Hey @mariamas-rakbank! I'm here to help you with any bugs, questions, or contributions you have. Let's tackle this together!
To resolve the ValueError related to the 'context_recall' metric, ensure your dataset includes a column named 'reference'. This column is necessary for the LLMContextRecall metric, which requires it for the SINGLE_TURN metric type [1].
The 'reference' column should contain text strings with claims to be compared against the retrieved contexts, like:
reference="The Eiffel Tower is located in Paris."
Make sure your dataset includes 'reference' along with 'user_input' and 'retrieved_contexts' [2].

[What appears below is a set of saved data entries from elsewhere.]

-- ==== Sys2Proof/Tests/Slice0.lean ====
section
/-! SUPPORT. Tests: the checks of WellFormed, worked values of the manual, single steps on small states, and for every
statement with hypotheses states and operands that meet them. -/

namespace Sys2Proof.Tests

open Sys2Proof.Machine

/-! One theorem is checked after another: many at once pass the memory limit. -/

set_option Elab.async false

/-! ## WellFormed refuses an ill-formed term for each of its checks -/

theorem test_wf_accepts_a_frame : Instr.wf (.frameArrival 0 .trunk ⟨⟨.base, 0x7FF⟩, true, true, [1, 2]⟩) = true :=
  by decide

theorem test_wf_refuses_a_base_id_above_7FF :
    Instr.wf (.frameArrival 0 .trunk ⟨⟨.base, 0x800⟩, true, true, []⟩) = false := by decide

theorem test_wf_refuses_an_fd_length_of_9 :
    Instr.wf (.frameArrival 0 .trunk ⟨⟨.base, 0⟩, true, true, List.replicate 9 0⟩) = false := by decide

theorem test_wf_refuses_a_classical_length_of_9 :
    Instr.wf (.frameArrival 0 .trunk ⟨⟨.base, 0⟩, false, false, List.replicate 9 0⟩) = false := by decide

theorem test_wf_refuses_classical_rate_switching :
    Instr.wf (.frameArrival 0 .trunk ⟨⟨.base, 0⟩, false, true, []⟩) = false := by decide

theorem test_wf_refuses_a_reading_above_32767 : Instr.wf (.conversionComplete 0 32768) = false := by decide

/-! ## No word spells a command -/

theorem test_no_word_decodes : decodeTableWord 16 0x1234 = none := rfl

theorem test_fetch_word_changes_nothing : State.reset.withFetchWord 16 0x1234 = State.reset := rfl

/-! ## Small states -/

/-- Out of reset, everything else at reset. -/
def live : State := { State.reset with resetHeld := false }

/-- The request identifier of target 0. -/
def idQ : CanId := ⟨.base, 0x640⟩

/-- The response identifier of target 0. -/
def idR : CanId := ⟨.base, 0x648⟩

/-- Target 0, on segment 0. -/
def tgt : TargetEntry := { TargetEntry.reset with state := .valid, request := idQ, response := idR }

/-- One region of 512 bytes in blocks of 256. -/
def reg : Region := ⟨0x10000, 0, 512, 256, true⟩

/-- A READY image with that region. -/
def img : ImageRecord :=
  { ImageRecord.reset with
    state := .ready, tag := 7, regionCount := some 1, slots := ImageRecord.reset.slots.set 0 ⟨some reg, false⟩,
    extent := some ⟨0, 2⟩, written := some [true, true], expected := some 0, level := some 7, refCount := 1 }

/-- The default parameters. -/
def prm : FlowParams := ⟨3, 4, 0, 200, 5000, 1000, 48⟩

/-- Flow 0 bound to target 0 and image 0. -/
def bnd : Binding := ⟨0, 0, prm, [.erased]⟩

/-- A bound flow in a state. -/
def bound (k : FlowState) : FlowCtx := { FlowCtx.reset with state := k, binding := some bnd }

/-- The open region of the tests: one block of 4 bytes. -/
def opn : OpenRegion := ⟨0, 4, 256, 1⟩

/-- A LOADING flow. -/
def loading : FlowCtx := { bound .loading with openRegion := some opn }

/-- ROUTING mode, an open window, target 0, image 0 and flow 0 as given, supply NORMAL. -/
def world (c : FlowCtx) : State :=
  { live with
    mode := .routing, window := ⟨.opened, some 1000, some 1000000, .none⟩, targets := live.targets.set 0 tgt,
    images := live.images.set 0 img, flows := live.flows.set 0 c, supply := { Supply.reset with state := .normal } }

/-- A WHOLE request frame of target 0. -/
def whole (payload : List Byte) : CanFrame :=
  ⟨idQ, true, true, padded ([0x00, BitVec.ofNat 8 payload.length] ++ payload)⟩

/-- A WHOLE response frame of target 0. -/
def answer (payload : List Byte) : CanFrame := { whole payload with id := idR }

def eraseFrame : CanFrame := whole ([0x61] ++ be 4 0x10000 ++ be 4 512)

def openFrame : CanFrame := whole ([0x62] ++ be 4 0x10000 ++ be 4 512 ++ be 2 256)

def blockFrame : CanFrame := whole [0x63, 1, 0xA, 0xB, 0xC, 0xD]

def closeFrame : CanFrame := whole [0x64]

def activateFrame : CanFrame := whole [0x65]

def abandonFrame : CanFrame := whole [0x66]

/-- An OPENER of 100 payload bytes with a request code. -/
def opener (code : Byte) : CanFrame := ⟨idQ, true, true, [0x40] ++ be 2 100 ++ [code, 1] ++ List.replicate 59 0⟩

/-- A CARRIER with a roll index and a number of payload bytes. -/
def carrier (roll : Byte) (n : Nat) : CanFrame := ⟨idQ, true, true, [0x80 + roll] ++ List.replicate n 0⟩

/-- A request frame with its code, tag 0x55 and parameters. -/
def reqFrame (r : Request) (p : List Byte) : CanFrame := ⟨requestId 0, true, true, padded ([r.code, 0x55] ++ p)⟩

/-- A state whose request queue holds that frame. -/
def asking (s : State) (r : Request) (p : List Byte) : State := { s with mgmt := ⟨[reqFrame r p], none⟩ }

/-- The state a command leaves. -/
def after (i : Instr) (s : State) : State :=
  match exec i s with
  | .next s' => s'
  | _ => s

/-- The data of the reply to a request. -/
def replyTo (s : State) (r : Request) (p : List Byte) : List Byte :=
  ((after (r.command 0) (asking s r p)).mgmt.slot.map CanFrame.data).getD []

/-! ## Worked values -/

theorem test_check_value_of_nine_digits :
    checkValue [0x31, 0x32, 0x33, 0x34, 0x35, 0x36, 0x37, 0x38, 0x39] = 0xCBF43926 := by decide +kernel

theorem test_most_significant_byte_first : be 4 0x01020304 = [1, 2, 3, 4] ∧ fieldAt [9, 1, 2] 1 2 = 258 := by decide

theorem test_key_base_before_extended :
    idKey ⟨.base, 0x640⟩ < idKey ⟨.extended, BitVec.ofNat 29 (0x640 * 2 ^ 18)⟩
      ∧ idKey ⟨.extended, BitVec.ofNat 29 (0x640 * 2 ^ 18)⟩ < idKey ⟨.base, 0x641⟩ := by decide

theorem test_management_ids_of_strap_7 : managementIds 7 = [⟨.base, 0x7BC⟩, ⟨.base, 0x7BD⟩, ⟨.base, 0x7BE⟩] := by decide

theorem test_status_at_release :
    replyTo live .status [] =
      [0x01, 0x55, 0, 0, 0x36, 0x20, 2, 0, 0, 0, 0, 0, 1, 0xFF, 0xFF, 2, 0, 0, 0, 0, 0, 0, 0, 0, 0, 0, 0, 0, 0, 0, 0,
        0] := by decide +kernel

theorem test_supply_query_at_release :
    (replyTo live .supplyQuery []).take 21 =
      [0x61, 0x55, 0, 0, 1, 0xFF, 0xFF, 5, 0, 0, 0x2A, 0xF8, 0x25, 0x1C, 0x2C, 0xEC, 3, 0xFF, 0, 0, 0] := by
  decide +kernel

/-! ## One step of each command -/

theorem test_device_reset :
    (after (.deviceReset 5) (world loading)).flow 0 = FlowCtx.reset
      ∧ (after (.deviceReset 5) (world loading)).now = 5 := by
  decide +kernel

theorem test_reset_release :
    (after (.resetRelease 9 3) State.reset).strap = 3 ∧ (after (.resetRelease 9 3) State.reset).supply.nextSample = 9 := by
  decide +kernel

theorem test_close_is_forwarded :
    ((after (.frameArrival 1 .trunk closeFrame) (world loading)).flow 0).pendingReq = some ⟨.close 0, 200001⟩
      ∧ ((after (.frameArrival 1 .trunk closeFrame) (world loading)).port .seg0).queue.length = 1 := by decide +kernel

To continue talking to Dosu, mention @dosu.
@dosu
in this documentation. It is mentioned that we should have the following columns
features: ['question', 'ground_truth', 'answer', 'contexts'],
n i have these available.
Anyhow, i have renamed the column from contexts to references.
now I'm getting another error.
ValueError: The metric [faithfulness] that that is used requires the following additional columns ['retrieved_contexts'] to be present in the dataset.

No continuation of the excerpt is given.